Практический анализ психики художников со всей очевидностью показывает, как силен прорывающийся из бессознательного импульс художественного творчества, и в то же время – насколько он своенравен и своеволен. При этом само бессознательное, говорит психолог, не может быть просто частью индивидуального сознания, но является неконтролируемой и врывающейся в наше сознание силой. Неродившееся произведение в душе художника – это стихийная сила, которая прокладывает себе путь либо тиранически и даже насильственно, либо с той неподражаемой хитростью, с какой умеет

 

 

– 165 –

 

достигать своих целей матушка природа, ни в малейшей степени не заботясь о личном благе или личном горе самого носителя творческого начала.
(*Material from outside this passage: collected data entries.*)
-- ==== Sys2Proof/Machine/Flags.lean ====
section
/-! DEFINITION. Integer, fixed-point and accumulator arithmetic (R60, R61, R62), its 64-bit supervisor forms and the flags
N, Z, C, V (R361, R362). -/

namespace Sys2Proof.Machine

/-- The flags a supervisor instruction computes: N, Z, C, V. -/
structure Flags where
  n : Bool
  z : Bool
  c : Bool
  v : Bool
  deriving DecidableEq, Repr

/-- Which flags an instruction writes (R362). -/
inductive FlagSet where
  | keep
  | nz (n z : Bool)
  | nzcv (f : Flags)
  deriving DecidableEq, Repr

/-- The signed range of a width. -/
def satS (w : Nat) (z : Int) : Int := clampI (-((2 ^ (w - 1) : Nat) : Int)) (((2 ^ (w - 1) : Nat) : Int) - 1) z

/-- A saturated sum or difference. -/
def satAdd {w : Nat} (a b : BitVec w) : BitVec w := BitVec.ofInt w (satS w (a.toInt + b.toInt))
/-- A saturated difference. -/
def satSub {w : Nat} (a b : BitVec w) : BitVec w := BitVec.ofInt w (satS w (a.toInt - b.toInt))

/-- The Q15 value of a register: its bits [15:0], signed (R41). -/
def q15 {w : Nat} (a : BitVec w) : Int := sext 16 a.toNat

/-- ADDS15 (R60): the Q15 sum, saturated, sign-extended. -/
def addS15 {w : Nat} (a b : BitVec w) : BitVec w := BitVec.ofInt w (satS 16 (q15 a + q15 b))
/-- SUBS15 (R60). -/
def subS15 {w : Nat} (a b : BitVec w) : BitVec w := BitVec.ofInt w (satS 16 (q15 a - q15 b))
/-- SAT15 (R60): a signed register held in the Q15 range. -/
def sat15 {w : Nat} (a : BitVec w) : BitVec w := BitVec.ofInt w (satS 16 a.toInt)
/-- ABS (R60): the absolute value, saturated. -/
def absS {w : Nat} (a : BitVec w) : BitVec w := BitVec.ofInt w (satS w (a.toInt.natAbs : Int))
/-- MIN, signed. -/
def minS {w : Nat} (a b : BitVec w) : BitVec w := if a.toInt ≤ b.toInt then a else b
/-- MAX, signed. -/
def maxS {w : Nat} (a b : BitVec w) : BitVec w := if a.toInt ≤ b.toInt then b else a
/-- MINU. -/
def minU {w : Nat} (a b : BitVec w) : BitVec w := if a.toNat ≤ b.toNat then a else b
/-- MAXU. -/
def maxU {w : Nat} (a b : BitVec w) : BitVec w := if a.toNat ≤ b.toNat then b else a

/-- The number of leading 0 bits: the width for 0 (R60). -/
def clz {w : Nat} (a : BitVec w) : Nat := if a.toNat = 0 then w else w - 1 - Nat.log2 a.toNat

/-- MULH: the high half of the signed product. -/
def mulH {w : Nat} (a b : BitVec w) : BitVec w := BitVec.ofInt w ((a.toInt * b.toInt) / ((2 ^ w : Nat) : Int))
/-- MULHU: the high half of the unsigned product. -/
def mulHU {w : Nat} (a b : BitVec w) : BitVec w := BitVec.ofNat w (a.toNat * b.toNat / 2 ^ w)

/-- QMUL15: the Q15 product rounded half up, saturated, sign-extended (R60). -/
def qMul15 {w : Nat} (a b : BitVec w) : BitVec w := BitVec.ofInt w (satS 16 ((q15 a * q15 b + 0x4000) / 2 ^ 15))
/-- QMUL31: the Q31 product of bits [31:0] rounded half up, saturated, sign-extended (R60). -/
def qMul31 {w : Nat} (a b : BitVec w) : BitVec w :=
  BitVec.ofInt w (satS 32 ((sext 32 a.toNat * sext 32 b.toNat + 2 ^ 30) / 2 ^ 31))

/-- The flags of a sum (R361): carry out of the top bit, signed overflow. -/
def addFlags (a b : Dword) : Flags :=
  let r := a + b
  ⟨r.msb, r == 0, decide (2 ^ 64 ≤ a.toNat + b.toNat), decide (a.toInt + b.toInt ≠ r.toInt)⟩

/-- The flags of a difference (R361): C is 1 when no borrow. -/
def subFlags (a b : Dword) : Flags :=
  let r := a - b
  ⟨r.msb, r == 0, decide (b.toNat ≤ a.toNat), decide (a.toInt - b.toInt ≠ r.toInt)⟩

/-- The flags N and Z of a result. -/
def nzOf (r : Dword) : FlagSet := .nz r.msb (r == 0)

/-- The flags of a saturated result: N and Z of it, C and V of the exact operation. -/
def withResult (f : Flags) (r : Dword) : Flags := { f with n := r.msb, z := r == 0 }

/-- MAC and its kin (R61): the accumulator plus or minus the product, wrapping or saturating. -/
def macAcc (sub sat : Bool) (acc : Dword) (a b : Word) : Dword :=
  let p := a.toInt * b.toInt
  let t := if sub then acc.toInt - p else acc.toInt + p
  BitVec.ofInt 64 (if sat then satS 64 t else t)

/-- ALD (R61). -/
def aldAcc (a : Word) (sh : Nat) : Dword := BitVec.ofInt 64 (a.toInt * ((2 ^ sh : Nat) : Int))

/-- ARD (R61): shifted right, rounded half up, saturated to int32. -/
def ardVal (acc : Dword) (sh : Nat) : Word :=
  let r := if sh = 0 then acc.toInt else (acc.toInt + ((2 ^ (sh - 1) : Nat) : Int)) / ((2 ^ sh : Nat) : Int)
  BitVec.ofInt 32 (satS 32 r)

/-- ARDL (R61). -/
def ardlVal (acc : Dword) (sh : Nat) : Word := (acc.sshiftRight sh).setWidth 32

/-- ARDH (R61). -/
def ardhVal (acc : Dword) : Word := (acc >>> 32).setWidth 32

end Sys2Proof.Machine
end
Бессознательное творческое начало, утверждает К.Юнг, живет и растет в человеке, черпая в нем свою энергию подобно дереву, извлекающему пищу из почвы. Аналитическая психология называет это автономным комплексом, представляющим собой как бы изолированную часть души, не подчиненной иерархии сознания, которая является – выделим здесь специально эту мысль психолога – одним из нормальных свойств психики. «Этим термином, – говорит К.Юнг, – я обозначаю не просто всякое психическое, но те, которые первоначально развиваются совершенно неосознанно и вторгаются в сознание лишь тогда, когда набирают достаточно силы, чтобы переступить его порог»[10].

Анализируя этот психический феномен, К.Юнг выделяет три уровня бессознательного – личное бессознательное художника, автора: мотивы, установки, интенции, т.е. совокупность психических процессов, которые, по его мнению, в принципе способны достичь сознания, нередко и были уже осознаны, но вследствие своей несовместимости с сознанием подлежали вытеснению и задерживались под его порогом. Личному бессознательному К.Юнг противопоставляет коллективное бессознательное – врожденный и наиболее глубокий его уровень, общий центр и ядро психики, репрезентирующего опыт предшествующих поколений, включающие в себя сверхличное и универсальное содержание, и образцы, выступающие в качестве общего основания душевной жизни – элементарные образы, проявляющиеся в сфере мифологии и являющиеся достоянием всего человечества.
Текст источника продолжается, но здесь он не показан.